WHAT YOU WILL DO:
After locating the line with "(propagated : WindowState)" in the data that follows, return it and every later line exactly, up to and including the line with "(r : MarginReport)".

THE RECORDS:
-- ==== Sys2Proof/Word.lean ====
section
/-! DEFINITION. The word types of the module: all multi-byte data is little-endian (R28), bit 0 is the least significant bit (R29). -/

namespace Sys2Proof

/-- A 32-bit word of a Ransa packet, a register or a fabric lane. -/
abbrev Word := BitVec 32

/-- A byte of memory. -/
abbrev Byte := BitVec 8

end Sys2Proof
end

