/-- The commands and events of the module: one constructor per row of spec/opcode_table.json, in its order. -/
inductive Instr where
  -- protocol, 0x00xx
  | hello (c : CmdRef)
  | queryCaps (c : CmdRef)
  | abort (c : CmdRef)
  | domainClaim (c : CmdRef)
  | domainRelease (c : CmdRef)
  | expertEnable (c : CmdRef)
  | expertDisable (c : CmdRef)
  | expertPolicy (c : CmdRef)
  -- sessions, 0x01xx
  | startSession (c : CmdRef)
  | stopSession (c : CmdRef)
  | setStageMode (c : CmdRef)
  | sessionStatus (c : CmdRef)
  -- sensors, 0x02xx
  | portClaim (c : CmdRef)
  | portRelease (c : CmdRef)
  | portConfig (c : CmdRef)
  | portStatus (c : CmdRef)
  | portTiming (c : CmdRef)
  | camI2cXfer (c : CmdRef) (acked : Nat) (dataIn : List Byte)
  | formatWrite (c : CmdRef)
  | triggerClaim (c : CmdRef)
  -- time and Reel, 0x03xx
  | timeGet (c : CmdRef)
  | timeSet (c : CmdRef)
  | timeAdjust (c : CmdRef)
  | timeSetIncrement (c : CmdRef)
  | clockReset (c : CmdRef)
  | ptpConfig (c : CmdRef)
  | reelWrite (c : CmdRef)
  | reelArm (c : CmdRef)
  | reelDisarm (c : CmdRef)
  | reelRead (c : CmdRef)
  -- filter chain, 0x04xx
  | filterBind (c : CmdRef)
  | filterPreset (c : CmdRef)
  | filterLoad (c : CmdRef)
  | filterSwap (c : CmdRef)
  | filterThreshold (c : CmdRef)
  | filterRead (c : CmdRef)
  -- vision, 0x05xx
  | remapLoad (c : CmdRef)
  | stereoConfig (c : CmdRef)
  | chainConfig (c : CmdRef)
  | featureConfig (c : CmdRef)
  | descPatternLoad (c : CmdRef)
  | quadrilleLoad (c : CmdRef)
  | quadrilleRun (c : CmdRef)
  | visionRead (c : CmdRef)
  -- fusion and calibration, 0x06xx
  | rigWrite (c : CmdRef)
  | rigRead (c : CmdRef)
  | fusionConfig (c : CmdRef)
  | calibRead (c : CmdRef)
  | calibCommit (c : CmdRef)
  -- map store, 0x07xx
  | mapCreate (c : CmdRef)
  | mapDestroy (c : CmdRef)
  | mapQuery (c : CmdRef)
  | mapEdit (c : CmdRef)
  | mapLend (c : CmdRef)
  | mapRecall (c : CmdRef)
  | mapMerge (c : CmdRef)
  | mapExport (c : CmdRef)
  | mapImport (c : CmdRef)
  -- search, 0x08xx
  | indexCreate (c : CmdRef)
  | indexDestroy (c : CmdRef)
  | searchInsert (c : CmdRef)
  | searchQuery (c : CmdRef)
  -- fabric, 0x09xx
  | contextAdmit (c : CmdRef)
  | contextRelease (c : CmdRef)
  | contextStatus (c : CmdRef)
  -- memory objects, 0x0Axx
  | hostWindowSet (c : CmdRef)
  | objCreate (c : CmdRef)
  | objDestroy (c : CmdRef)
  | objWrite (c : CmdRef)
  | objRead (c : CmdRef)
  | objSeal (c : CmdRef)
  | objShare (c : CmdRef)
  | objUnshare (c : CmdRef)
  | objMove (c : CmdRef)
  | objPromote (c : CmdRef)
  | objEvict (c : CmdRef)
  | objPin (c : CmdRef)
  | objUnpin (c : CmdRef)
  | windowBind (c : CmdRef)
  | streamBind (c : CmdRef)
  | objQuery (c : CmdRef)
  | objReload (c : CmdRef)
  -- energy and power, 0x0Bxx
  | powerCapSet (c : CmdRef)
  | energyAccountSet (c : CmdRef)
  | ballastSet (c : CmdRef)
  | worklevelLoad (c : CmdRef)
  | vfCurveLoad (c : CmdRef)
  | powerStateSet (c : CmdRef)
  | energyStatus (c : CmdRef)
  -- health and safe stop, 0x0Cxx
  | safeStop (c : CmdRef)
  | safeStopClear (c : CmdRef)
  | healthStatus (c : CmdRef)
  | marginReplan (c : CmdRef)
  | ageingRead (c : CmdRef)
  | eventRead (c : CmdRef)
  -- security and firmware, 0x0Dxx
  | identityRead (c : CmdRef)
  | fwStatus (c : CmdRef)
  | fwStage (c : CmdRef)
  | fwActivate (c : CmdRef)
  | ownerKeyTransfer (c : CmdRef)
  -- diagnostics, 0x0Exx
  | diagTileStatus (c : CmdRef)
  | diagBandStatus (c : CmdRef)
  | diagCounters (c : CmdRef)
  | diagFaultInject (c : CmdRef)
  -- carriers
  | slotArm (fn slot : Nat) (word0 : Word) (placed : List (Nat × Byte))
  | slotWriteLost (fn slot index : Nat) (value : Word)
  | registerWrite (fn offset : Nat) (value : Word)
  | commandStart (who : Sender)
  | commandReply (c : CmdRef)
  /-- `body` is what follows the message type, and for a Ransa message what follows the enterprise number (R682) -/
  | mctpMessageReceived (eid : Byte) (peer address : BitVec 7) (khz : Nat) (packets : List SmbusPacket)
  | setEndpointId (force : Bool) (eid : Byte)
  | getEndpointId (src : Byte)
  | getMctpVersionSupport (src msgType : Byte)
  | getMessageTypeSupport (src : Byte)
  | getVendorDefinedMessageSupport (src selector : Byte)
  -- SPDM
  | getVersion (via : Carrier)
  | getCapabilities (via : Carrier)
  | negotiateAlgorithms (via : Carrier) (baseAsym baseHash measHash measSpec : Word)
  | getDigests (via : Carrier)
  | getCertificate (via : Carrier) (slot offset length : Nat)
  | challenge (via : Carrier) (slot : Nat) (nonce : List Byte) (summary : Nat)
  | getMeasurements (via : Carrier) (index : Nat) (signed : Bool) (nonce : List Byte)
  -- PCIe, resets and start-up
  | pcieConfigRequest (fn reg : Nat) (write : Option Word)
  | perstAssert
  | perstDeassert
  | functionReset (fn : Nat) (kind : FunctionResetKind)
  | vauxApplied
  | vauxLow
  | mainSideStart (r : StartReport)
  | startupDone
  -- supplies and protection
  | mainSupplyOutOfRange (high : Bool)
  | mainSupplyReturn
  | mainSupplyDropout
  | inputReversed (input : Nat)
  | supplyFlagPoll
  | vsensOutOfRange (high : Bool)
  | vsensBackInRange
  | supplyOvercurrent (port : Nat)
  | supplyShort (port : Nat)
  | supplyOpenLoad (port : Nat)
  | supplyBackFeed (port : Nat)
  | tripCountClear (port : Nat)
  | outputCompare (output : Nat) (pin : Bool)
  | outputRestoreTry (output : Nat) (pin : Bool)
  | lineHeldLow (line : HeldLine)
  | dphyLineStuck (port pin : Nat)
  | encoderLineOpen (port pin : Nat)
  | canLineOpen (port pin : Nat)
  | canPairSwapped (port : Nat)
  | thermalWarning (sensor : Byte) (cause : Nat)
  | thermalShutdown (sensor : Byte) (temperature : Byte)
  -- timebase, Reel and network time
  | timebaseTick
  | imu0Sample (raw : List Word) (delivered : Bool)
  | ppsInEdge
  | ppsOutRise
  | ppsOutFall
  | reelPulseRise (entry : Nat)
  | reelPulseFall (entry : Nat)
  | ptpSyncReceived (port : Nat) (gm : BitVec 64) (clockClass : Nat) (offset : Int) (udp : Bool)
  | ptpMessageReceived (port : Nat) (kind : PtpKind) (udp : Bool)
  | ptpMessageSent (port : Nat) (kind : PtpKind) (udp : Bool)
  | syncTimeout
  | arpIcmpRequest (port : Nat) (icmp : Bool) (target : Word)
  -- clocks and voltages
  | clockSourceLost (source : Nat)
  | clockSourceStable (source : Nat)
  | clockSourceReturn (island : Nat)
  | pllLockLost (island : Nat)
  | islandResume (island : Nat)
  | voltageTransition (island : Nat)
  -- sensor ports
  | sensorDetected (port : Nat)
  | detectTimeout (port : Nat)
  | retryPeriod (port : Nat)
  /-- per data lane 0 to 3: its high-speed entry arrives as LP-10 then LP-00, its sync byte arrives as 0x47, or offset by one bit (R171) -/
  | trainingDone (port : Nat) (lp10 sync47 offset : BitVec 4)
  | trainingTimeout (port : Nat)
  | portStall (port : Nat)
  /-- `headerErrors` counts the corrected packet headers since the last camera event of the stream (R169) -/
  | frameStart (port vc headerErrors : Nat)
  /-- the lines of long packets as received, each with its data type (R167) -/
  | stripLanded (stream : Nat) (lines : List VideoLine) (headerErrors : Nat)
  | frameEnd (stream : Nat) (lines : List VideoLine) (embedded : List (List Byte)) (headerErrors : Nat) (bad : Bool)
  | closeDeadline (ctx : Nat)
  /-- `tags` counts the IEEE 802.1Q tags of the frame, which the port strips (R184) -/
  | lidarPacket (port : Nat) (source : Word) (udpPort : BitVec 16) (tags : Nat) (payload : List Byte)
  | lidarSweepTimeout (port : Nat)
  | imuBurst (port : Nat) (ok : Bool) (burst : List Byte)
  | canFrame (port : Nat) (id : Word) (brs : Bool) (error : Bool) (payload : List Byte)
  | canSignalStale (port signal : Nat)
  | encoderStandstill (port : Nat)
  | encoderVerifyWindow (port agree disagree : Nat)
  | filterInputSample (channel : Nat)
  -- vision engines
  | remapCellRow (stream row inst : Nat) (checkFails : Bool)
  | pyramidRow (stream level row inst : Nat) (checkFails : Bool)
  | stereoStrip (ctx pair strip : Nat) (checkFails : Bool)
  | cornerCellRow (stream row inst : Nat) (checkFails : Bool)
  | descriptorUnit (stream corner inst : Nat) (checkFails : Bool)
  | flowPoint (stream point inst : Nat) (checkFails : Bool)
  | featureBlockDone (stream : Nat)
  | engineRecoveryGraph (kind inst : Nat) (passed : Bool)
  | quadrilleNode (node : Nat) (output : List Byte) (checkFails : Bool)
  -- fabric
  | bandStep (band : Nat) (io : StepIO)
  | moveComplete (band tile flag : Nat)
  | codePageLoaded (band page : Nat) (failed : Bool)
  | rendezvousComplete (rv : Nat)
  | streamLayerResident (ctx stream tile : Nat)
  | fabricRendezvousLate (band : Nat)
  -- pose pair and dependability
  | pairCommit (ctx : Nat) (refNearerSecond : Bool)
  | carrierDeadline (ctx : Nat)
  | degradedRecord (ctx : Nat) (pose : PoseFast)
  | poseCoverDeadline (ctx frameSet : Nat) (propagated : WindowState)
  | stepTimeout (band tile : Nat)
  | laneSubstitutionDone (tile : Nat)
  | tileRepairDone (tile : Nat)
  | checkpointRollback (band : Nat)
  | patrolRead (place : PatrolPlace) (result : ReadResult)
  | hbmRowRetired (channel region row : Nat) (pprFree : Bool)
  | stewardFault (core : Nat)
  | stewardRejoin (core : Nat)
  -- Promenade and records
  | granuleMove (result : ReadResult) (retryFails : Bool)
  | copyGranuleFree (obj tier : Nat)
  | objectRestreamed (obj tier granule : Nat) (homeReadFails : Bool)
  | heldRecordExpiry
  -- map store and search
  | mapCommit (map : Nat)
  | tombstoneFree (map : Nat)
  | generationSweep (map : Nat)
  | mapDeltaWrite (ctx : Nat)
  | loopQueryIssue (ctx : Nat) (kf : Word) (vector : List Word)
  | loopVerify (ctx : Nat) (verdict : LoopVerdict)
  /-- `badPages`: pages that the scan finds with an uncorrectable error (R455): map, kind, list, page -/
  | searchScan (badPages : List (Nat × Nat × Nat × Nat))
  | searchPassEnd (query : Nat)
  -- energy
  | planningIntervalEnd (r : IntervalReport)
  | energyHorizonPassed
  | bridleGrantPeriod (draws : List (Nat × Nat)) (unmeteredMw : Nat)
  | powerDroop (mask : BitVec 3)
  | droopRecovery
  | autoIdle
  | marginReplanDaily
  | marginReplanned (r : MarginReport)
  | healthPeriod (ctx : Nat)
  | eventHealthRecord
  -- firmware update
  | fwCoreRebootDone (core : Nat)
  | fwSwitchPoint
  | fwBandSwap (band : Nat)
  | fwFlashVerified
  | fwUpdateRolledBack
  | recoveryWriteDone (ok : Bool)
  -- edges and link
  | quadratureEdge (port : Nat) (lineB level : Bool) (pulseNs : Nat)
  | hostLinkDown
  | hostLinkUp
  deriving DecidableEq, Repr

TASK ANSWER:
  | poseCoverDeadline (ctx frameSet : Nat) (propagated : WindowState)
  | stepTimeout (band tile : Nat)
  | laneSubstitutionDone (tile : Nat)
  | tileRepairDone (tile : Nat)
  | checkpointRollback (band : Nat)
  | patrolRead (place : PatrolPlace) (result : ReadResult)
  | hbmRowRetired (channel region row : Nat) (pprFree : Bool)
  | stewardFault (core : Nat)
  | stewardRejoin (core : Nat)
  -- Promenade and records
  | granuleMove (result : ReadResult) (retryFails : Bool)
  | copyGranuleFree (obj tier : Nat)
  | objectRestreamed (obj tier granule : Nat) (homeReadFails : Bool)
  | heldRecordExpiry
  -- map store and search
  | mapCommit (map : Nat)
  | tombstoneFree (map : Nat)
  | generationSweep (map : Nat)
  | mapDeltaWrite (ctx : Nat)
  | loopQueryIssue (ctx : Nat) (kf : Word) (vector : List Word)
  | loopVerify (ctx : Nat) (verdict : LoopVerdict)
  /-- `badPages`: pages that the scan finds with an uncorrectable error (R455): map, kind, list, page -/
  | searchScan (badPages : List (Nat × Nat × Nat × Nat))
  | searchPassEnd (query : Nat)
  -- energy
  | planningIntervalEnd (r : IntervalReport)
  | energyHorizonPassed
  | bridleGrantPeriod (draws : List (Nat × Nat)) (unmeteredMw : Nat)
  | powerDroop (mask : BitVec 3)
  | droopRecovery
  | autoIdle
  | marginReplanDaily
  | marginReplanned (r : MarginReport)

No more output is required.